- **WORK TO BE COMPLETED**
Go through the material below and return each line with the string "decompressor" in it.

- **SOURCE RECORDS**

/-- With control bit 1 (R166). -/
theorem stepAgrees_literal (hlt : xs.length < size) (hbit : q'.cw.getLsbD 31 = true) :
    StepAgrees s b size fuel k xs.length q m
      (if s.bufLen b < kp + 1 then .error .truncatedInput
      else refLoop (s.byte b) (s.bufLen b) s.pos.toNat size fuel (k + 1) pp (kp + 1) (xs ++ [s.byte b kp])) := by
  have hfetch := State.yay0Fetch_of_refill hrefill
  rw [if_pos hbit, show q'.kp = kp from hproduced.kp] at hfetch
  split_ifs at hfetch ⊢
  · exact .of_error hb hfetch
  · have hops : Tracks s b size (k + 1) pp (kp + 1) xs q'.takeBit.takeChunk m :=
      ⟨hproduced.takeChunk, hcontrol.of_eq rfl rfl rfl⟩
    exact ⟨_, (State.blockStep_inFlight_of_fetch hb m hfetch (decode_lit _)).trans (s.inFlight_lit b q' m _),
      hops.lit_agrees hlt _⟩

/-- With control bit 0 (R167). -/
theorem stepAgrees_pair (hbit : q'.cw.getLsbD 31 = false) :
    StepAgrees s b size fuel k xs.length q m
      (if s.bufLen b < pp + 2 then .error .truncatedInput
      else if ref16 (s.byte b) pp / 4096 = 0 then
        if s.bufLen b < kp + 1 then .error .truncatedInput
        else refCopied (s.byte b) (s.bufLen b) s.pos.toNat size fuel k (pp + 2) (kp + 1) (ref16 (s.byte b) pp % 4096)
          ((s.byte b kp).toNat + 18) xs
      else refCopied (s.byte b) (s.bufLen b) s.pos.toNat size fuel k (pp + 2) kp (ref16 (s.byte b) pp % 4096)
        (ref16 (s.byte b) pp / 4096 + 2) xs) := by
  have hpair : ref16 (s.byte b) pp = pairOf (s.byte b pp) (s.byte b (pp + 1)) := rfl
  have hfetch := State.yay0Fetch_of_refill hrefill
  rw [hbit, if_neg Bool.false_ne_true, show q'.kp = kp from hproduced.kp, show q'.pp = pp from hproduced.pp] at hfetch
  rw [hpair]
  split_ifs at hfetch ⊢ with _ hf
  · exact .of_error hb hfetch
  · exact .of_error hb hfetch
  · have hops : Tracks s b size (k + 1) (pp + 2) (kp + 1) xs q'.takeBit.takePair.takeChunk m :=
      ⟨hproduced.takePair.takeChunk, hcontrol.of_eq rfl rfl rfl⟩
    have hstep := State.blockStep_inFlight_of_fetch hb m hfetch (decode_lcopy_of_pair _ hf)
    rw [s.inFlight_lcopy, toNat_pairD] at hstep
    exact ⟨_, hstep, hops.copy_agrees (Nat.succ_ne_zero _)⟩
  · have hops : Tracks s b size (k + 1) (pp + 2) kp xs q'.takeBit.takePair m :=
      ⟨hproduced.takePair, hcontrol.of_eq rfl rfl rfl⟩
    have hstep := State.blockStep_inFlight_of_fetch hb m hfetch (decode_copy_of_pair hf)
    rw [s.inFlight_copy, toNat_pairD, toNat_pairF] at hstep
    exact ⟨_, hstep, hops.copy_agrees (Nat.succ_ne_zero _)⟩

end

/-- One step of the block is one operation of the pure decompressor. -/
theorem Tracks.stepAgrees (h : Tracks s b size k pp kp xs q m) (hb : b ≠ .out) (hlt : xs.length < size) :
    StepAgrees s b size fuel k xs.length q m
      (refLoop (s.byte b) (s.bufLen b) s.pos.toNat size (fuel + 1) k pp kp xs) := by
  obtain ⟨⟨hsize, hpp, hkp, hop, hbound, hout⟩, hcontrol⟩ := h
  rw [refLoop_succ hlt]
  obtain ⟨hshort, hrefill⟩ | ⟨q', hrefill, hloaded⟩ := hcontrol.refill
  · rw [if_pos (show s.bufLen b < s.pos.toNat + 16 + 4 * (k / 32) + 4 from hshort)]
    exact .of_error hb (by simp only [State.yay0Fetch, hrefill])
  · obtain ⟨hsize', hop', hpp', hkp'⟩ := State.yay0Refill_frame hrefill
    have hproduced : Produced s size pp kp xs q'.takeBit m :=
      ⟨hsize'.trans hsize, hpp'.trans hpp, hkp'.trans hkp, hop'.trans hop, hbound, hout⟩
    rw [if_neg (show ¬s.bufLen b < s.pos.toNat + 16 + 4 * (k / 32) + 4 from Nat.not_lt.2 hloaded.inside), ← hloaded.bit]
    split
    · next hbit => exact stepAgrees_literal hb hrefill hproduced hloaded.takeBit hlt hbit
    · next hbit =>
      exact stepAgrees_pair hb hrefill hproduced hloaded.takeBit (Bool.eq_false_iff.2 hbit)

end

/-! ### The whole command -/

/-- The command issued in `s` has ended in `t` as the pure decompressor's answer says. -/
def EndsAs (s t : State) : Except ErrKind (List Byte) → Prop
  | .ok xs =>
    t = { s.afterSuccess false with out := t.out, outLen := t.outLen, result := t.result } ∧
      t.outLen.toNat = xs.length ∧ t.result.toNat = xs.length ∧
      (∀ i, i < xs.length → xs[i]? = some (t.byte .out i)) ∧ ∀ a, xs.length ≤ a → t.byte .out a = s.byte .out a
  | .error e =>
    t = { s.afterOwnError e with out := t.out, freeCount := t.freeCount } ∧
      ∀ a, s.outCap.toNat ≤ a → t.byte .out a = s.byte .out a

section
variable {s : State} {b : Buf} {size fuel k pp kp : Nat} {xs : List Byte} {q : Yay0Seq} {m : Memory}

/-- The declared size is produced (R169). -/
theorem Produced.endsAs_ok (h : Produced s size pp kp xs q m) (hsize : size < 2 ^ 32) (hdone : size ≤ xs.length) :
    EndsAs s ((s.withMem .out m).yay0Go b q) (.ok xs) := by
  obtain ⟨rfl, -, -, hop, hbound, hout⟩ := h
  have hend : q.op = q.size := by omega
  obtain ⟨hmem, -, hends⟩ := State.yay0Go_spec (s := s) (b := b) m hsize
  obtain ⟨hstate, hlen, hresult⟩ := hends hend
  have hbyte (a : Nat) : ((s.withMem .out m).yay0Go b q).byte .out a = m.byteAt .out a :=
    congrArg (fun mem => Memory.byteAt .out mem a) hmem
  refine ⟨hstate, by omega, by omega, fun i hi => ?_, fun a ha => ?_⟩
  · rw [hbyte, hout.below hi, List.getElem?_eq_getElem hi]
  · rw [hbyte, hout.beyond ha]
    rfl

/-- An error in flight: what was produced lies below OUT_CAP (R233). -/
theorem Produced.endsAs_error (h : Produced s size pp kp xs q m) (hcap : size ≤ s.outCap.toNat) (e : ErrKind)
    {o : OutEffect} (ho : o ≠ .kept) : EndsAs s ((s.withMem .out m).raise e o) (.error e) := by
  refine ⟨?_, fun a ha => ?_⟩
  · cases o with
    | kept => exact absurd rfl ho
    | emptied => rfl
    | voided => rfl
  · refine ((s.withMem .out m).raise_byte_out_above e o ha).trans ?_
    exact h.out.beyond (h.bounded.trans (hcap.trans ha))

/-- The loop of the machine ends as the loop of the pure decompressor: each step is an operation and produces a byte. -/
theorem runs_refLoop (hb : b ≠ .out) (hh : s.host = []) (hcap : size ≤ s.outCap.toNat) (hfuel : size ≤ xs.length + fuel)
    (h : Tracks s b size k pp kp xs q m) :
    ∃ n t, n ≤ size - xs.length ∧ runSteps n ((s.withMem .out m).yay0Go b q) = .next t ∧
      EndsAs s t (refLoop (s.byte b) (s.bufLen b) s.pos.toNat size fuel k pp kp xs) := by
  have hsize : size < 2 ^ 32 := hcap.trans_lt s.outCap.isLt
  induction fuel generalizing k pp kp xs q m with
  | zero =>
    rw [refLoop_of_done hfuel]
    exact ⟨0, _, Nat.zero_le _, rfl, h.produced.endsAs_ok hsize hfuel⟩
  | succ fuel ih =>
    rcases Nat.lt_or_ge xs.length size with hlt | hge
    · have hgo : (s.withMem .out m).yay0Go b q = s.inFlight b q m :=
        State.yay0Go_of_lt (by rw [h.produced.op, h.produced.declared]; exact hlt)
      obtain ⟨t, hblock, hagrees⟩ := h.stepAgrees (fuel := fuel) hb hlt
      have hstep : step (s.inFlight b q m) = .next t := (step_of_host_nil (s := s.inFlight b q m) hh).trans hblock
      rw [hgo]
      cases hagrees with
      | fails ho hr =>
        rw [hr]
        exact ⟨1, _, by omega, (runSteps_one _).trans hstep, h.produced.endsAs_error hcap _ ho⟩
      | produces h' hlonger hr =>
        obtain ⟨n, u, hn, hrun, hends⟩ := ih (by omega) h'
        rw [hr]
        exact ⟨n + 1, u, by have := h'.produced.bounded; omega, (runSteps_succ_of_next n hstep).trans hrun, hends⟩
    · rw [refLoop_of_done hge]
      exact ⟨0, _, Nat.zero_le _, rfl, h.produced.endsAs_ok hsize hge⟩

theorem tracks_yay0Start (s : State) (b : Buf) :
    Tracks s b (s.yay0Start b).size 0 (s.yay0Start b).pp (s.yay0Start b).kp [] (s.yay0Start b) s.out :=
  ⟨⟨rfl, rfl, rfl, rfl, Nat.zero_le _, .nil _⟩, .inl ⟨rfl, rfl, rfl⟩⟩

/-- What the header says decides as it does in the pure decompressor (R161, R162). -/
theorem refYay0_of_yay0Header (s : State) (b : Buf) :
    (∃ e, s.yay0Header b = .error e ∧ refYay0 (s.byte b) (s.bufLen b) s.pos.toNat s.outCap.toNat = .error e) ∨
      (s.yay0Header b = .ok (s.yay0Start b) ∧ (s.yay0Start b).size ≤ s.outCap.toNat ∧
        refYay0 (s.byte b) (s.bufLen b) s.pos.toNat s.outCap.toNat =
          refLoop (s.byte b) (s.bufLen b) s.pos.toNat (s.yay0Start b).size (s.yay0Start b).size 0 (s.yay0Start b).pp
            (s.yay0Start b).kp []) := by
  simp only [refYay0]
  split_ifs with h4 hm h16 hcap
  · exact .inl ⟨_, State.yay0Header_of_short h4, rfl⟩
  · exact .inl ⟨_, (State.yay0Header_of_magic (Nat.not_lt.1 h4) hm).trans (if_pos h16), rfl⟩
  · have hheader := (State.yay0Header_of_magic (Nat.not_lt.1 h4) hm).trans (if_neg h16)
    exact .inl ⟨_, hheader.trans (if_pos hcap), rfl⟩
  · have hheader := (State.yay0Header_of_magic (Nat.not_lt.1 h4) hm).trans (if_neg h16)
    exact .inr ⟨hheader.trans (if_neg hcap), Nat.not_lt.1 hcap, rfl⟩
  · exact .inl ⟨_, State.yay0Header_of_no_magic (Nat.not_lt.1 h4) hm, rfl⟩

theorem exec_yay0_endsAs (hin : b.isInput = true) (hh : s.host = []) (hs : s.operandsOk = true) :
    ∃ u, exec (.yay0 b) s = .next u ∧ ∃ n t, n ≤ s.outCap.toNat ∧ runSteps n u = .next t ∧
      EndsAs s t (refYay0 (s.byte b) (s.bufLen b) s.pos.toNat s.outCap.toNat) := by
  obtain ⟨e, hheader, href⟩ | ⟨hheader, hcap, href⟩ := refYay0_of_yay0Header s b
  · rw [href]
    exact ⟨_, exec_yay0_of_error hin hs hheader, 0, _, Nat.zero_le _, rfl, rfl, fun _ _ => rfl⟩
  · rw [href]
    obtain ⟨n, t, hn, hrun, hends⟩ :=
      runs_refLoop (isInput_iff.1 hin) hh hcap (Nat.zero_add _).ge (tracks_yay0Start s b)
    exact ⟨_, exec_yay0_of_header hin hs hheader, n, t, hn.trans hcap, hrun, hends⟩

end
* * *
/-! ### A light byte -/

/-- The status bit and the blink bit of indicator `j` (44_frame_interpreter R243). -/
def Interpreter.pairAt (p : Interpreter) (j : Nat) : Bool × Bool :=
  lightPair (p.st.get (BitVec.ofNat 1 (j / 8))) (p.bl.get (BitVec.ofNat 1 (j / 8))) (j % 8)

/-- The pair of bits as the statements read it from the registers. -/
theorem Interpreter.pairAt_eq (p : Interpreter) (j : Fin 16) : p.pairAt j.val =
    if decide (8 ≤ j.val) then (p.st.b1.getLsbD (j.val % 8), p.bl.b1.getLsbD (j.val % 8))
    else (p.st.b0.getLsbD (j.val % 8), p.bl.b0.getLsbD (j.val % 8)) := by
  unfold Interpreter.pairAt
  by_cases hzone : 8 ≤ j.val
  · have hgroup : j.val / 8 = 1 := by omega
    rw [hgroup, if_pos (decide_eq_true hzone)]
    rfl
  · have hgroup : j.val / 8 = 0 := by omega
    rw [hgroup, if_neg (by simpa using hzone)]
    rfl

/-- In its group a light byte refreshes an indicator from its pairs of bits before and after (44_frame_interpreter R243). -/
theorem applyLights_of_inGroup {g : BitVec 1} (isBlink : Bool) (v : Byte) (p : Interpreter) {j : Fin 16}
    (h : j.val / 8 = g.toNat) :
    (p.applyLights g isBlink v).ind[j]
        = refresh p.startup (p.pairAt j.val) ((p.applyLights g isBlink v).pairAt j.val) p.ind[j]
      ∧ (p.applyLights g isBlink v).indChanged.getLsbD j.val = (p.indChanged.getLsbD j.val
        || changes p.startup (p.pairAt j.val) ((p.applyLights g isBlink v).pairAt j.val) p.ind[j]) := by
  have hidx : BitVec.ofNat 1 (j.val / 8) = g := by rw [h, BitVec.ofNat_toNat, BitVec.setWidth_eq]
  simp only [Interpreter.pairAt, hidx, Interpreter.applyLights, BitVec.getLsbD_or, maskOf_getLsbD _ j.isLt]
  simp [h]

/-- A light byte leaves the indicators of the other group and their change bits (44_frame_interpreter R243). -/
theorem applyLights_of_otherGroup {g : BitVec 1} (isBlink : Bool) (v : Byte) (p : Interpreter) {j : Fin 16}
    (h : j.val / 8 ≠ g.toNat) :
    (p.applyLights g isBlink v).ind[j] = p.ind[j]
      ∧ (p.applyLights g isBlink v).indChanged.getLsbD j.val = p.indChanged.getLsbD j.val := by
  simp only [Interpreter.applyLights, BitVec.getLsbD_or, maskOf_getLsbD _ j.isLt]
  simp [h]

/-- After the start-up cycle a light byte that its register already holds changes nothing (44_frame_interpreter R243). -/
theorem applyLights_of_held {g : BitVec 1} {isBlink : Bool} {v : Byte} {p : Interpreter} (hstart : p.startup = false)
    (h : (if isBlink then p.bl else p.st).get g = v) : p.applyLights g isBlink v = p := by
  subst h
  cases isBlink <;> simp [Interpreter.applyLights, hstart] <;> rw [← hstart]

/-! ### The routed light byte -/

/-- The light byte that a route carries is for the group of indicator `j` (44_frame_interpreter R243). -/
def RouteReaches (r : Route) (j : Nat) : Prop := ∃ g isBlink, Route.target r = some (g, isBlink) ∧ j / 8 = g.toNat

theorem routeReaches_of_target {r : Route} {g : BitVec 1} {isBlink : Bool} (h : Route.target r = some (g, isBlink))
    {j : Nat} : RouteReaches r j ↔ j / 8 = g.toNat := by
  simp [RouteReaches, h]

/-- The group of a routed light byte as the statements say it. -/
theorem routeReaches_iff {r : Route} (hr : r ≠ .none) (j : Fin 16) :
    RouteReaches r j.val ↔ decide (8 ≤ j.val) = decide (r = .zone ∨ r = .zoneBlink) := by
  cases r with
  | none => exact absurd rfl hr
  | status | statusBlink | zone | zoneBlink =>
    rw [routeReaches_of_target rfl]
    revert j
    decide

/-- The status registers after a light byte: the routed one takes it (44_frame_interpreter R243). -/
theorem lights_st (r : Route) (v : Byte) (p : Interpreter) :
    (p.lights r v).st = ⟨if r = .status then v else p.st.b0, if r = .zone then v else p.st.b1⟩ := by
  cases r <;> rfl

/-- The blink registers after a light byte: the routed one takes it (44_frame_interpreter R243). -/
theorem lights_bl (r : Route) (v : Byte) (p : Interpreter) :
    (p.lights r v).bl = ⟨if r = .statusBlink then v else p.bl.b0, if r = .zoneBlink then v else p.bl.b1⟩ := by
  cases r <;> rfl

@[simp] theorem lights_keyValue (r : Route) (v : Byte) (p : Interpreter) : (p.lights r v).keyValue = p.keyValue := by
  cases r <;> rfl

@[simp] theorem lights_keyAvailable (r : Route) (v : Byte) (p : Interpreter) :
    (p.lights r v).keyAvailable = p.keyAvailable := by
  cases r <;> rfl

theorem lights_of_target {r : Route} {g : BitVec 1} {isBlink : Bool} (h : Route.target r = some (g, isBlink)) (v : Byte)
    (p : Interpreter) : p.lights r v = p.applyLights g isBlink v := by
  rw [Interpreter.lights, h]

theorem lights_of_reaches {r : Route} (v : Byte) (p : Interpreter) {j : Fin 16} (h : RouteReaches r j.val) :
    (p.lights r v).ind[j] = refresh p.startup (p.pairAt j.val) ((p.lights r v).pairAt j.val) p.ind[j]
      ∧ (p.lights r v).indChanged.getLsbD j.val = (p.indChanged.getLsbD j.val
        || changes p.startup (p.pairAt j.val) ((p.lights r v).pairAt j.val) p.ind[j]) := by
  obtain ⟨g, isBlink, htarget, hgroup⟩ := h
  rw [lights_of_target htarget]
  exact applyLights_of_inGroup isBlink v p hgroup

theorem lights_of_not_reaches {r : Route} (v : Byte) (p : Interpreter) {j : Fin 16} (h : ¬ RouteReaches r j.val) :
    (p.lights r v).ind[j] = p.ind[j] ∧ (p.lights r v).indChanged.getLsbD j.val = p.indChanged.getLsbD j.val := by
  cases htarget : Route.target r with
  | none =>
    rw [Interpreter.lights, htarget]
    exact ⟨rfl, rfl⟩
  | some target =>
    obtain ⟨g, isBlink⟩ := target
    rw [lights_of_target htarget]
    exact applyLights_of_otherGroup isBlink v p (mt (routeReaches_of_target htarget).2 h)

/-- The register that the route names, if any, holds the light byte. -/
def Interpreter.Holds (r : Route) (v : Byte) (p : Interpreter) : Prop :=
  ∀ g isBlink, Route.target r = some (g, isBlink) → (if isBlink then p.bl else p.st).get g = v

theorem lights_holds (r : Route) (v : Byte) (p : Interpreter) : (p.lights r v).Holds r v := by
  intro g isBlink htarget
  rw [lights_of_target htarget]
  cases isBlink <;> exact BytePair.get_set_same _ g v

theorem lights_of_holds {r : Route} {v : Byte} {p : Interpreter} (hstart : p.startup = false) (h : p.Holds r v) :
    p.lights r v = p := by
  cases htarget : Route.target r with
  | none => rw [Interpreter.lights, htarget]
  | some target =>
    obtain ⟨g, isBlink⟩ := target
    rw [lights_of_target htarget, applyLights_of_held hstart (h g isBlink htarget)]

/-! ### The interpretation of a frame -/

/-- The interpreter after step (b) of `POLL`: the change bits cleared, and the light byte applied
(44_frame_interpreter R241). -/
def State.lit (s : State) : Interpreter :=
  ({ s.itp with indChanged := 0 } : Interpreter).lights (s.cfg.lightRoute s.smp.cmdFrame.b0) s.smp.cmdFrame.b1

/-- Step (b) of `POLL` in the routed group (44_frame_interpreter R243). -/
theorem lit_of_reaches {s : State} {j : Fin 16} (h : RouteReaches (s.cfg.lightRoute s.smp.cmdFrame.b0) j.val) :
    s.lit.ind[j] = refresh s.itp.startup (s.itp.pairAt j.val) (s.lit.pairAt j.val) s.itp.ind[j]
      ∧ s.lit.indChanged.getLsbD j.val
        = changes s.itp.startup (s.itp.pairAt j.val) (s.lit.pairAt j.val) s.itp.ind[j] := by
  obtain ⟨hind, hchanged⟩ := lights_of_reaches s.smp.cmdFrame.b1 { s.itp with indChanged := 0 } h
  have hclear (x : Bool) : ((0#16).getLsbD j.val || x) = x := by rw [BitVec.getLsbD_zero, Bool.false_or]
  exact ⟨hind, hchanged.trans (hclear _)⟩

- **ANSWER BOX**
/-- One step of the block is one operation of the pure decompressor. -/
/-- The command issued in `s` has ended in `t` as the pure decompressor's answer says. -/
/-- The loop of the machine ends as the loop of the pure decompressor: each step is an operation and produces a byte. -/
/-- What the header says decides as it does in the pure decompressor (R161, R162). -/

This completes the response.